Try it: One number is the whole answer: the tally of lines in the records that include the word "exceptions".

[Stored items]
▼▼▼

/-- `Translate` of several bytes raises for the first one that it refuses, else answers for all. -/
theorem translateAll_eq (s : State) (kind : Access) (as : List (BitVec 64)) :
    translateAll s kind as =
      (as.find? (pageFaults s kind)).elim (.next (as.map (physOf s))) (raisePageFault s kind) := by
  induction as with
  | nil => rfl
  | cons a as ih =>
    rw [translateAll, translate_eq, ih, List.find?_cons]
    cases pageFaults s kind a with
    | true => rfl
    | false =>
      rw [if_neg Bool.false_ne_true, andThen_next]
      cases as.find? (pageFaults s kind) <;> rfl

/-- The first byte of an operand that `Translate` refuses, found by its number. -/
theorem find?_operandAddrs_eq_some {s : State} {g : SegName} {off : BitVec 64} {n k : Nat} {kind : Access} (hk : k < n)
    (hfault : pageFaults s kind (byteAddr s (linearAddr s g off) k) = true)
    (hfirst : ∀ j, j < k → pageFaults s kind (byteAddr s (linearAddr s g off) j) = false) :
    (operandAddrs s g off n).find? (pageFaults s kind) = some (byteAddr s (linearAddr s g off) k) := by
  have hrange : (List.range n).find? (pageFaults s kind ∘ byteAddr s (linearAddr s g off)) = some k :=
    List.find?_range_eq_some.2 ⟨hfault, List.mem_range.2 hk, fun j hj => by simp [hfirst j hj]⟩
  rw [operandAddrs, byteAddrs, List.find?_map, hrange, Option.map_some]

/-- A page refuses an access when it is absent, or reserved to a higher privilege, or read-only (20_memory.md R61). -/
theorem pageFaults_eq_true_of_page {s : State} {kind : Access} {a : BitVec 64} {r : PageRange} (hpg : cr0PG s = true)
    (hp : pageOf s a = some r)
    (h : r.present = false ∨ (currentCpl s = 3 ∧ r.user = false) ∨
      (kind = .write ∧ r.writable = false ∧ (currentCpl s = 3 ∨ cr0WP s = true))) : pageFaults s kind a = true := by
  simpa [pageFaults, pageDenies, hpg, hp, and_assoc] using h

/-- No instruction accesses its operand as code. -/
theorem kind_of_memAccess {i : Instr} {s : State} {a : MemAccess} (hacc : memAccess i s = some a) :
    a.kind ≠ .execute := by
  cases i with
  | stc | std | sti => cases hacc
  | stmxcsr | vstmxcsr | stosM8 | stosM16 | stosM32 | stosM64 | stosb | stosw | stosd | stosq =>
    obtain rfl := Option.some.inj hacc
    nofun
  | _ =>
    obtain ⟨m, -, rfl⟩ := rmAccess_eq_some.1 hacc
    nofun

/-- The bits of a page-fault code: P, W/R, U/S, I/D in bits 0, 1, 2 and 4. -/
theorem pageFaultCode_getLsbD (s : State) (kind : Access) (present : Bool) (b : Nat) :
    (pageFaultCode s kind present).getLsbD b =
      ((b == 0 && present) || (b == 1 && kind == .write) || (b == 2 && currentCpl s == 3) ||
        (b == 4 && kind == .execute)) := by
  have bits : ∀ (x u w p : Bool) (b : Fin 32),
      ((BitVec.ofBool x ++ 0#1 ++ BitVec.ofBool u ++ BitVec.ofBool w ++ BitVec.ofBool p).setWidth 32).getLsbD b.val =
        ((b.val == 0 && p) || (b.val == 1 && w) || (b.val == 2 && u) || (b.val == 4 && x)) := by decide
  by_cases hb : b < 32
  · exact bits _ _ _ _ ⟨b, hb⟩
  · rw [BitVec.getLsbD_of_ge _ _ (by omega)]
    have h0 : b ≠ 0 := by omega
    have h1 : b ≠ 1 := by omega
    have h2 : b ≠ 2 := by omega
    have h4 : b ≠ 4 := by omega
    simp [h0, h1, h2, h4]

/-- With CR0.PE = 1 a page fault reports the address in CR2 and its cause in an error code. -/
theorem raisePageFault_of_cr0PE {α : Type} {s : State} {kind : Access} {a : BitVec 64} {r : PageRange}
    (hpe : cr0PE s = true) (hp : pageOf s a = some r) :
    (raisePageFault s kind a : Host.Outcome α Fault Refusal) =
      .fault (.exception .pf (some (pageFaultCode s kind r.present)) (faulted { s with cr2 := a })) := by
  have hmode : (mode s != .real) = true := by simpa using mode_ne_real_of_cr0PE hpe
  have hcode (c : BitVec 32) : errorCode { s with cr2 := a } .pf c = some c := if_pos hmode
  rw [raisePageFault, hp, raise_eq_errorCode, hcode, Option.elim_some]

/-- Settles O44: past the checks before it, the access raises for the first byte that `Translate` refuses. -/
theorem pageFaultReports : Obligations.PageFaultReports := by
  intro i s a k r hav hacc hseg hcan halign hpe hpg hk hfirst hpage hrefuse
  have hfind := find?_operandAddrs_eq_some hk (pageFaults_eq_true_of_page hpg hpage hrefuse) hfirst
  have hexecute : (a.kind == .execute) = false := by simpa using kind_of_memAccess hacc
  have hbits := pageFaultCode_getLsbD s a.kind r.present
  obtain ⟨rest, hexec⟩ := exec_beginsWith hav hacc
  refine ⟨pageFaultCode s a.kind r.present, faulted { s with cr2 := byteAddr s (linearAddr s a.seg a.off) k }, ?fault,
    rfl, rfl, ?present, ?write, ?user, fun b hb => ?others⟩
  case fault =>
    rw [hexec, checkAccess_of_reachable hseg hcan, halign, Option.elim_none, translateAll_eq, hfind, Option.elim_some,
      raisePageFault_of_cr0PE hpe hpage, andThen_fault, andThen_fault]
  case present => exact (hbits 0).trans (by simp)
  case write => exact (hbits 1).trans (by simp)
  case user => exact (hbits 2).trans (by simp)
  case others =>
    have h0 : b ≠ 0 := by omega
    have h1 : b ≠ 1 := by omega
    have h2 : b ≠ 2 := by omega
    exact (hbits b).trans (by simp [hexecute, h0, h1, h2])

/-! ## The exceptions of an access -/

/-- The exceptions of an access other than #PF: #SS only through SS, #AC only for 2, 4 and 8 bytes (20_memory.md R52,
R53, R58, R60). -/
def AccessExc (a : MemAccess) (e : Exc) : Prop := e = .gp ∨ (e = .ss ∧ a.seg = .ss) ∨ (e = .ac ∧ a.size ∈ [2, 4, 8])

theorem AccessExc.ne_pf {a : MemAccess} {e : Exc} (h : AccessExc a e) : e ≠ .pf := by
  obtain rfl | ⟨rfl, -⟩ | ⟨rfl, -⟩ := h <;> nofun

▲▲▲

Result of this task: 2